振り返り
コンペは勝たないと意味がありません。実際の仕事としてよいかどうかはさておき、どうしたらコンペで勝てるか、という視点で振り返ってみます。
今回の反省は、ブリーフ/クライテリアの背後にある、審査員からのメッセージを読み切ることができなかった。これにつきます。
①クライテリア
ヤングカンヌの審査は、減点方式です。勝つためには、要所要所でしっかりとポイントを獲得する必要があります。
PR部門のクライテリアは、昨年まで「戦略」30%、「クリエイティビティ」20%、「戦術」20%、「成果」30%というものでした。

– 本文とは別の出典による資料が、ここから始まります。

-- ==== Sys2Proof/Machine/Assembler.lean ====
section
/-! DEFINITION. The text of the assembler syntax (30_encoding.md R92, R93): one command a line, `mnemonic operands ; comment`,
read into an `AsmLine`, and the listing of a command in hexadecimal. `enc.bytes` and `dec.all` have no line here: the
spec gives a byte string no spelling, and `dec.all` is a host loop (assumption log 11). -/

namespace Sys2Proof.Machine

/-- The value of a digit. -/
def digitValue (c : Char) : Option Nat := "0123456789abcdef".toList.findIdx? (fun d => d = c.toLower)

/-- The value of a run of digits of a base, `acc` being the value of those already read. -/
def digitsFrom (base acc : Nat) : List Char → Option Nat
  | [] => some acc
  | c :: cs =>
    match digitValue c with
    | some d => if d < base then digitsFrom base (base * acc + d) cs else none
    | none => none

/-- R92: "Numbers are decimal, or hexadecimal with 0x, or binary with 0b." -/
def parseNumber : List Char → Option Nat
  | [] => none
  | '0' :: 'x' :: d :: ds => digitsFrom 16 0 (d :: ds)
  | '0' :: 'b' :: d :: ds => digitsFrom 2 0 (d :: ds)
  | c :: cs => digitsFrom 10 0 (c :: cs)

/-- A number that its field of w bits can hold; no operand is cut to its field (assumption log 11). -/
def parseField (w : Nat) (cs : List Char) : Option (BitVec w) :=
  match parseNumber cs with
  | some n => if n < 2 ^ w then some (BitVec.ofNat w n) else none
  | none => none

/-- The characters without the blanks around them. -/
def trimBlanks (cs : List Char) : List Char :=
  ((cs.dropWhile Char.isWhitespace).reverse.dropWhile Char.isWhitespace).reverse

/-- The operands, separated by commas. -/
def splitCommas : List Char → List (List Char)
  | [] => [[]]
  | c :: cs =>
    match splitCommas cs with
    | [] => [[c]]
    | x :: xs => if c = ',' then [] :: x :: xs else (c :: x) :: xs

/-- R38: the register names, at their numbers. -/
def registerNames : List String :=
  ["CTXSTAT", "OUT_POS", "OUT_AVAIL", "IN_POS", "DEC_REMAIN", "TAILREM", "LASTB", "BLKCNT", "BLK_HITS", "BLK_MISSES",
    "BLK_ESCS", "PRODBITS", "ESC_EVENTS", "WORDCNT", "PARAMS"]

/-- R92 `rdreg`: a REGNO or a register name. -/
def parseRegister (cs : List Char) : Option (BitVec 8) :=
  match registerNames.findIdx? (fun name => name.toList = cs) with
  | some n => some (BitVec.ofNat 8 n)
  | none => parseField 8 cs

/-- R92: `enc` or `dec`. -/
def parseMode (cs : List Char) : Option Mode :=
  if cs = "enc".toList then some .enc else if cs = "dec".toList then some .dec else none

/-- R92: `w4` or `w8`. -/
def parseWsel (cs : List Char) : Option WordSel :=
  if cs = "w4".toList then some .w4 else if cs = "w8".toList then some .w8 else none

/-- R92: `h<HBITS>`. -/
def parseHbits : List Char → Option (BitVec 5)
  | 'h' :: cs => parseField 5 cs
  | _ => none

/-- R92: `size=<S>`. -/
def parseSize : List Char → Option (BitVec 64)
  | 's' :: 'i' :: 'z' :: 'e' :: '=' :: cs => parseField 64 cs
  | _ => none

/-- R92, R93: the mnemonics of a line. -/
def parseOperands (mnemonic : String) (operands : List (List Char)) : Option AsmLine :=
  match mnemonic, operands with
  | "nop", [] => some .nop
  | "ctx.init", [m, w, h] =>
    match parseMode m, parseWsel w, parseHbits h with
    | some m, some w, some h => some (.ctxInit m w h none)
    | _, _, _ => none
  | "ctx.init", [m, w, h, z] =>
    match parseMode m, parseWsel w, parseHbits h, parseSize z with
    | some m, some w, some h, some z => some (.ctxInit m w h (some z))
    | _, _, _, _ => none
  | "out.grant", [n] => (parseField 64 n).map .outGrant
  | "rdreg", [r] => (parseRegister r).map .rdreg
  | "hash", [w] => (parseField 64 w).map .hash
  | "dict.rd", [b, r] =>
    match parseField 16 b, parseField 8 r with
    | some b, some r => some (.dictRd b r)
    | _, _ => none
  | "rank.enc", [r] => (parseField 8 r).map .rankEnc
  | "rank.dec", [v] => (parseField 11 v).map .rankDec
  | "enc.word", [w] => (parseField 64 w).map .encWord
  | "enc.flush", [] => some .encFlush
  | "enc.finish", [] => some .encFinish
  | "enc.tail", [n, v] =>
    match parseField 3 n, parseField 64 v with
    | some n, some v => some (.encTail n v)
    | _, _ => none
  | "dec.block", [] => some .decBlock
  | "dec.tail", [] => some .decTail
  | "rdstat", [] => some .rdstat
  | _, _ => none

/-- The operands behind a mnemonic: none at all, or one more than the commas between them. -/
def operandList (cs : List Char) : List (List Char) :=
  if trimBlanks cs = [] then [] else (splitCommas cs).map trimBlanks

/-- R92: one line, `mnemonic operands ; comment`; none where it is no line of the syntax. -/
def parseLine (line : String) : Option AsmLine :=
  let body := trimBlanks (line.toList.takeWhile (fun c => c ≠ ';'))
  parseOperands (String.ofList (body.takeWhile (fun c => !c.isWhitespace)))
    (operandList (body.dropWhile (fun c => !c.isWhitespace)))

/-- The n low hexadecimal digits of a number, the most significant first. -/
def hexDigits : Nat → Nat → List Char
  | 0, _ => []
  | n + 1, v => hexDigits n (v / 16) ++ ["0123456789ABCDEF".toList.getD (v % 16) '0']

/-- R92: "A listing shows each command as CMD DATA in hexadecimal." -/
def listing (c : Command) : String :=
  String.ofList (hexDigits 8 c.cmd.toNat ++ ' ' :: hexDigits 16 c.data.toNat)

end Sys2Proof.Machine
end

他の部門に比べると「戦略」が重視される傾向で、実際過去の受賞作を見ても、課題の絞り込み、各種ファクトの発見感、インサイトの納得感、アプローチ方法など、「戦略」部分がすぐれているものが評価されていました。
しかし、今年提示されたクライテリアは、「クリエイティビティ」40%、「戦略」25%、「戦術」25%、「成果」10%に大きく変更。
「クリエイティビティ」が40%、とかなり重点が置かれている時点で、今回は「戦略」よりも、太くシンプルでオリジナリティのあるアイデアかどうかで評価するよ、というメッセージだったのだと思います。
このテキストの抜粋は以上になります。